There was a moment of silence as Simon and Judith-Anne looked at each other. Simon coughed and began. "Our best guess is that the others wouldn't take to an outsider." He shrugged. "Maybe Boyd thought they didnt need middle-management. You think hed admit to Sauturne that things weren't as professional as theyd been before?"
"What happened to the others?" asked Andi as she stretched a kink from her neck.
"The top guy disappeared into thin air. He was the brains behind DEQ hits, named Tod Compton." Judith-Anne paused and her tone dropped. "We had a person in Mardell at the time. He and his second in command argued about money the Friday before he went missing."
"Second in command?" Andi prompted, raising an interested eyebrow. "Youre implying he killed his boss?"
"Name's William Belamy." Simon answered. "Yeah, he took Compton out." That said, he closed his mouth so suddenly that there was a sight pop. They went out together to a construction project at Titan Marine and Belamy came back alone with mud on his clothes.
Lena prompted, "You'd been watching?" She leaned her head to a side and fiddled with her ear rings.
Simon ignored the question, glanced at Judith-Anne, then continued. "Compton was charismatic. The other three would follow him. Belamy had brains, but used an iron fist that left the others resentful. The rough edges pushed Comptons buttons. He didn't see himself as simply a heavy, but as a smooth professional. With him gone, Belamy probably was a real jerk and the other three werent the type who take being pushed."
"Belamy took out Compton as a career move? What happened?" Lena didn't crack a smile and her eyes didn't leave his face.
"Monday, he moved into Comptons office. He certainly didn't mourn."
Lenas hand was still on her jewelry. "What happened?"
Simon sighed. "Our best guess is that Jesse Clayton and Thomas Boyd had him iced to put the kibosh on that style of advancement. No doubt it could get out of hand with a crew of sociopaths."
"I take it there was a body this time?" Lena prodded quietly.
"He was found in his office, pistol in mouth, the back of his head missing--no note. The gun had been stolen last year on the east coast. He had bruises on wrists and face, but they still called it suicide." Simon gave a humorless grin. "It seemed the remaining three got the message. None of them started swaggering and none moved into the office." He blinked once or twice and sat back in his chair.
"So the boys without finesse were the only ones left..." It wasn't really a question.
"Reason enough for our concern with security." claimed Judith-Anne.
"Unfortunately, you're not good at it." returned Andi levelly, she paged back in her notebook for the scrap of paper she'd thrown in mid-week. "Instead of meeting here we could have met at your house..." she read Judith-Anne's address from the back of Bodegas card and gave a not very amused chuckle.

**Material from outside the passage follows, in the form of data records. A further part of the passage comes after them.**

-- ==== Sys2Proof/Machine/Control.lean ====
section
/-! DEFINITION. Machine/Control.lean: clauses and headers (R16 to R21), branches and calls (R124 to R126), divergence and refill (R127 to
R129), barriers and waits (R130, R131), EXIT, SETFMT, NOP (R130 to R133), the trap instructions (R137, R138), FBAR (R139), ERET and EWIN
(R152, R153), and the entry of words that are not instructions (R140). -/

namespace Sys2Proof.Machine

/-! ## Clauses (R16 to R18) -/

/-- Classes of R17: 0 MIXED, 1 LANE, 2 MEM, 3 MATRIX, 4 COPY, 5 PACE, 6 SYSTEM. -/
def opClass (op : Nat) : Option Nat :=
  if op = 0 ∨ op = 0x1E ∨ op = 0x1F ∨ (0x2D ≤ op ∧ op ≤ 0x2F) ∨ (0x3A ≤ op ∧ op ≤ 0x3F) then none
  else if op < 0x40 then some 1
  else if op < 0x58 then none
  else if op = 0x58 ∨ op = 0x6D then some 6
  else if op = 0x59 then none
  else if op < 0x66 then some 2
  else if op < 0x69 then some 3
  else if op < 0x6B then some 4
  else if op < 0x6D then some 5
  else none

/-- The clause check (R18): the slot that fails first, if one does. Words of class S and words whose opcode is undefined or reserved
stand in any clause. -/
def clauseCheck (hdr : W32) (words : List W32) : Option Nat :=
  let cls := wbits hdr 10 8
  if wbits hdr 24 24 ≠ 0 ∨ wbits hdr 7 4 ≠ 0 ∨ cls = 7 then some 0 else
  ((words.zipIdx).find? fun (w, _) =>
    isHeader w || (cls != 0 && match opClass (wordOp w) with | some c => c != cls | none => false)).map fun (_, i) => i + 1

/-- The words of a clause after its header, fetched one by one; a refused word ends the fetch with its address. -/
def State.fetchWords (s : State) (core cid : Nat) : Nat → Nat → State × Except (FetchErr × Nat) (List W32)
  | 0, _ => (s, .ok [])
  | n + 1, va =>
    match s.fetchWord core cid va with
    | (s, .error e) => (s, .error (e, va))
    | (s, .ok w) =>
      match s.fetchWords core cid n (va + 4) with
      | (s, .error e) => (s, .error e)
      | (s, .ok ws) => (s, .ok (w :: ws))

/-- A fetch that is refused (R176): PERM with the fetch address, or an abort, which kills the whole group (R374) (DEDUCED, assumption 24). -/
def State.fetchRefused (s : State) (x : Iss) (e : FetchErr) (va : Nat) : State :=
  match e with
  | .perm reason => s.raise x tcPerm (BitVec.ofNat 64 va) (laneDetail 0 reason)
  | .abort unit place => (s.detected unit place 2 0).killGroup x.g.ref

/-- CLAUSE_FETCH (R16): the clause at the quad-set's pc is fetched whole and checked; it is buffered, or CLAUSE is raised at its header
and no word of it issues (DEDUCED, assumption 22). -/
def bodyFetch (x : Iss) (s : State) : State :=
  let clauseTrap (s : State) (slot : Nat) := s.raise x tcClause 0 (BitVec.ofNat 64 slot)
  match s.fetchWord x.t.core x.l.cid x.q.pc.toNat with
  | (s, .error e) => s.fetchRefused x e x.q.pc.toNat
  | (s, .ok h) =>
    if !isHeader h then clauseTrap s 0 else
    match s.fetchWords x.t.core x.l.cid (wbits h 3 0) (x.q.pc.toNat + 4) with
    | (s, .error (e, va)) => s.fetchRefused x e va
    | (s, .ok ws) =>
      match clauseCheck h ws with
      | some slot => clauseTrap s slot
      | none => s.modGroup x.g.ref fun g => g.modQ x.q.tag fun q => { q with clause := some ⟨x.q.pc, h :: ws⟩ }

/-- A quad-set that may run stands at a header that it has not fetched (R16); nothing of a group that is halted, that waits to take a trap,
or whose core a debugger halts is fetched; a quad-set whose instruction a SHADOW trap waits for goes on (R379). -/
def fetchDue (s : State) (grp tag : Nat) : Bool :=
  match s.issAt grp tag with
  | some x => x.q.clause.isNone && x.q.hold.isNone && (!x.g.trap.waits || x.g.trap.ahead x.q) && x.mayRun && x.g.run = .run
      && !s.debugHeld x.t.core
  | none => false

def execClauseFetch (grp tag : Nat) (s : State) : Host.Outcome State Fault Refusal :=
  event (fetchDue s grp tag) (match s.issAt grp tag with | some x => bodyFetch x s | none => s) s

"How did you find that?" Judith-Anne's eyes were open wide.
"Investigating is what we do. But it wasn't hard. You collect the rent for his house, you have a drivers license, you talked to the cops about Armando." Andi shut her notebook and rose to her feet. "Is there more we need to discuss?"
Judith-Anne recovered from her surprise almost immediately. "What do we do next?

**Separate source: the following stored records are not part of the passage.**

-- ==== Sys2Proof/Machine/Traps.lean ====
section
/-! DEFINITION. Machine/Traps.lean: where a group stops (R345, R346): the trap entry once the group has drained (R347), the park on a demand
fault, and the end of a wait that passes WAITLIM (R15, R350). -/

namespace Sys2Proof.Machine

/-! ## When a wait is over (R15) -/

/-- Instructions with a lookahead (R22). -/
def isLong (i : Instr) : Bool := isAccess i || isCacheOp i || isMatrixOp i || isTableOp i || isDivide i

/-- What a fence-like wait of an instruction waits for, among what issued before its mark; a word that is not an instruction waits for
everything (R140). -/
def drainTest (i : Option Instr) (f : Flight) : Bool :=
  match i with
  | some (.fence _) | some (.fenceRel _) | some (.fenceHv _) | some (.launch _ _) | some .pdone | some (.fresume _ _) => f.accesses
  | some (.fenceAcq _) => f.reads
  | some (.sqrel _ _) => f.loads
  | some .mofence => mofenceWaits f
  | some (.fretype _ _ _) | some (.finfo _ _) | some (.fharvest _ _ _) => isWriteAccess f.instr
  | _ => true

/-- FENCE.HV also waits for the light marks of other groups (R193). -/
def State.lightOver (s : State) (x : Iss) (i : Option Instr) : Bool :=
  match i with
  | some (.fenceHv scope) => lightDrained s x scope.toNat
  | _ => true

/-- A local condition holds (R17, R131, R132, R232, R260). -/
def condOver (x : Iss) (i : Option Instr) : Bool :=
  match i with
  | some (.clauseHeader b sb _ _ _) => x.g.headerReady b.toNat sb.toNat
  | some (.waitSb slots) => x.g.slotsEmpty slots.toNat
  | some .waitDet => !x.g.detached
  | some (.waitOpc n) => decide (x.g.unconsumed ≤ n.toNat)
  | some (.waitMat n) => decide (x.g.unwritten ≤ n.toNat)
  | some (.waitBatch n) => decide (x.g.unf ≤ n.toNat)
  | some .exit => x.g.flights.isEmpty && (if x.g.batch.openHas then decide (x.g.unf < 15) else x.g.batch.sealed.isEmpty)
  | some (.mms ..) | some (.mmsR ..) => !x.g.flights.any fun f => isTableOp f.instr
  | some (.sqinit ss) => !(tget Stage.none x.t.stages (sdId (x.s ss.toNat))).slots.any fun k => k.state = .filling
  | _ => true

/-- The launch that a handle names for LWAIT: made by a group of the issuing launch (R135). -/
def State.child (s : State) (parent handle : Nat) : Option Launch := s.launches.find? fun l => l.parent = some parent ∧ l.handle = handle

/-- The wait of a held quad-set is over, so that its instruction may issue again (R15, R110, R131, R135, R263, R283). JOIN and REGANG
complete with the last arrival, a CPY with its acceptance, a CYIELD with its wake. -/
def State.holdOver (s : State) (x : Iss) (h : Hold) : Bool :=
  let i := x.q.instr?
  match h.kind with
  | .join | .regang | .cyield _ _ | .armed _ | .copyq _ => false
  | .barrier bar gen | .rearrive bar gen _ => (x.t.bar bar).gen ≠ gen
  | .drain m => x.g.drained m (drainTest i) && s.lightOver x i
  | .cond => condOver x i
  | .lwait handle => (match s.child x.l.ref handle with | some l => l.state = .complete | none => true)
  | .seq stage n => (tget Stage.none x.t.stages stage).waitOver n
  | .seqRel stage n => !(((tget Stage.none x.t.stages stage).slotOf n).state = .filling
      && ((tget Stage.none x.t.stages stage).slotOf n).seq = n)
  | .seal => decide (x.g.unf < 15)
  | .pdone step => x.pacer.step.toNat ≠ step
  | .pwait v => stepGt x.pacer.step (BitVec.ofNat 32 v)

/-! ## TRAP_ENTRY (R345 to R347) -/

/-- The instruction that a SHADOW trap follows has issued, or never will: its quad-set is gone (R379). -/
def Group.ripe (g : Group) (k : ShadowTrap) : Bool := k.src.isSome || (g.q? k.trap.tag).isNone

/-- The group has drained and something of it has failed: a replay list, a SHADOW trap, or a trap at issue that waits. -/
def Group.stopped (g : Group) : Bool :=
  g.run = .run && g.flights.isEmpty && !g.trap.parked
    && (!g.trap.replay.isEmpty || ((g.qsets.all fun q => !g.trap.ahead q)
      && (g.trap.pend.isSome || (g.trap.mode.isNone && g.trap.shadows.any g.ripe))))

/-- The group parks on a fault record (R307, R346). -/
def State.park (s : State) (g : Group) (f : Flight) (d : Demand) : State :=
  match s.homeOf g with
  | none => s
  | some (t, l) =>
    (s.modGroup g.ref fun g => { g with trap := { g.trap with parked := true } }).postGroupRecord g t l d (isTableLoad f.instr)

/-- The earliest entry of the replay list in program order decides the stop (R345); without a list the SHADOW traps are entered one after
the other, as they replay nothing (R349), and then the trap at issue (DEDUCED, assumption 115). -/
def bodyStop (g : Group) (s : State) : State :=
  match g.trap.replay with
  | [] => match (if g.trap.mode.isNone then g.trap.shadows.find? g.ripe else none) with
    | some k => (s.modGroup g.ref fun g => { g with trap := { g.trap with shadows := g.trap.shadows.erase k } }).enterTrap g.ref k.trap none
    | none => match g.trap.pend with
      | some r => s.enterTrap g.ref r none
      | none => s
  | f :: _ =>
    match f.trap, f.demand with
    | some r, _ => s.enterTrap g.ref r (some f)
    | none, some d => s.park g f d
    | none, none => s.modGroup g.ref Group.unpark

/-- The group stands on a core that a debugger holds: it enters and replays nothing (R359). -/
def State.heldGroup (s : State) (g : Group) : Bool := match s.team? g.team with | some t => s.debugHeld t.core | none => false

def execTrapEntry (grp : Nat) (s : State) : Host.Outcome State Fault Refusal :=
  match s.group? grp with
  | none => event false s s
  | some g => event (g.stopped && !s.heldGroup g) (bodyStop g s) s

/-! ## WAITLIM_EXPIRY (R15, R350) -/

/-- A bounded hold has passed its limit. -/
def QSet.expired (q : QSet) : Bool :=
  match q.hold with
  | some h => h.bounded && decide (h.limit ≤ h.count)
  | none => false

/-- The hold of a quad-set has passed its limit, and its wait is not over. -/
def State.holdStalls (s : State) (x : Iss) : Bool :=
  x.g.trap.pend.isNone && x.g.trap.replay.isEmpty && x.mayRun && match x.q.hold with
    | some h => h.bounded && decide (h.limit ≤ h.count) && !s.holdOver x h && !acceptDue s x.g.ref x.q.tag
    | none => false

/-- An LDP in flight that issued from the quad-set has waited past its limit, and its producer's step is not there (R286). It waits on
whatever else of the group is to be reported (R345). -/
def State.expiredLdp (s : State) (g : Group) (tag : Nat) : Option Flight :=
  g.flights.find? fun f => f.tag = tag && isLdp f.instr && decide (f.limit ≤ f.waited) && !ldpDue s g.ref f.fid

/-- STALL (R343): at the waiting instruction; what it did before the wait stands (R349). -/
def State.stall (s : State) (x : Iss) : State := s.raise x tcStall 0 0

/-- The quad-set of a group whose bounded wait ends, as it issues. -/
def State.stallsAt (s : State) (grp tag : Nat) : Option Iss := (s.issAt grp tag).filter s.holdStalls

def stallDue (s : State) (grp tag : Nat) : Bool :=
  match s.group? grp with
  | some g => g.run = .run && !g.trap.parked && !s.heldGroup g && ((s.stallsAt grp tag).isSome || (s.expiredLdp g tag).isSome)
  | none => false

/-- The wait of a quad-set, or of an LDP that it issued, ends in the STALL trap. -/
def bodyStall (grp tag : Nat) (s : State) : State :=
  match s.stallsAt grp tag with
  | some x => s.stall x
  | none =>
    match (s.group? grp).bind fun g => s.expiredLdp g tag with
    | some f => s.settleFlight grp f true (f.left.foldl (fun (e : Ends) a => e.add a (.trap (tcStall, 0, 0))) Ends.none)
    | none => s

def execWaitlimExpiry (grp tag : Nat) (s : State) : Host.Outcome State Fault Refusal :=
  event (stallDue s grp tag) (bodyStall grp tag s) s

end Sys2Proof.Machine
end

"Do you have still have contacts in Mardell?" Lena interjected.
It was Simon who answered. "No, but we have friends in A&C, Titan, Machine Salvage and Sandoz Paper."
"Do you know about Riparian's connection with Senator Hyde?" Andi asked, already heading for the door.
"Of course." Judith-Anne snapped.
It was enough to get Andi to stop and turn around.
"I follow campaign financing very closely. Sauturne and her PAC of executives pass him big bucks. They have for ten or fifteen years. Theyve given plenty to buy access."
Simon chuckled. Lena nodded stonily.
Andi mumbled "We'll see what we can come up with on the environmental side...we could use that map to that A&C basement and give your witness my number, Ill put her in touch with our lawyer." She started for the door again, but stopped and turned to Chapman. "I'll call once we integrate this."
Simon rose, followed them to the door and clicked the dead-bolt home once the door shut quietly behind them.
Andi waited until they were halfway down the stairs before saying anything and then it was simply, "Despite her attitude, I liked her."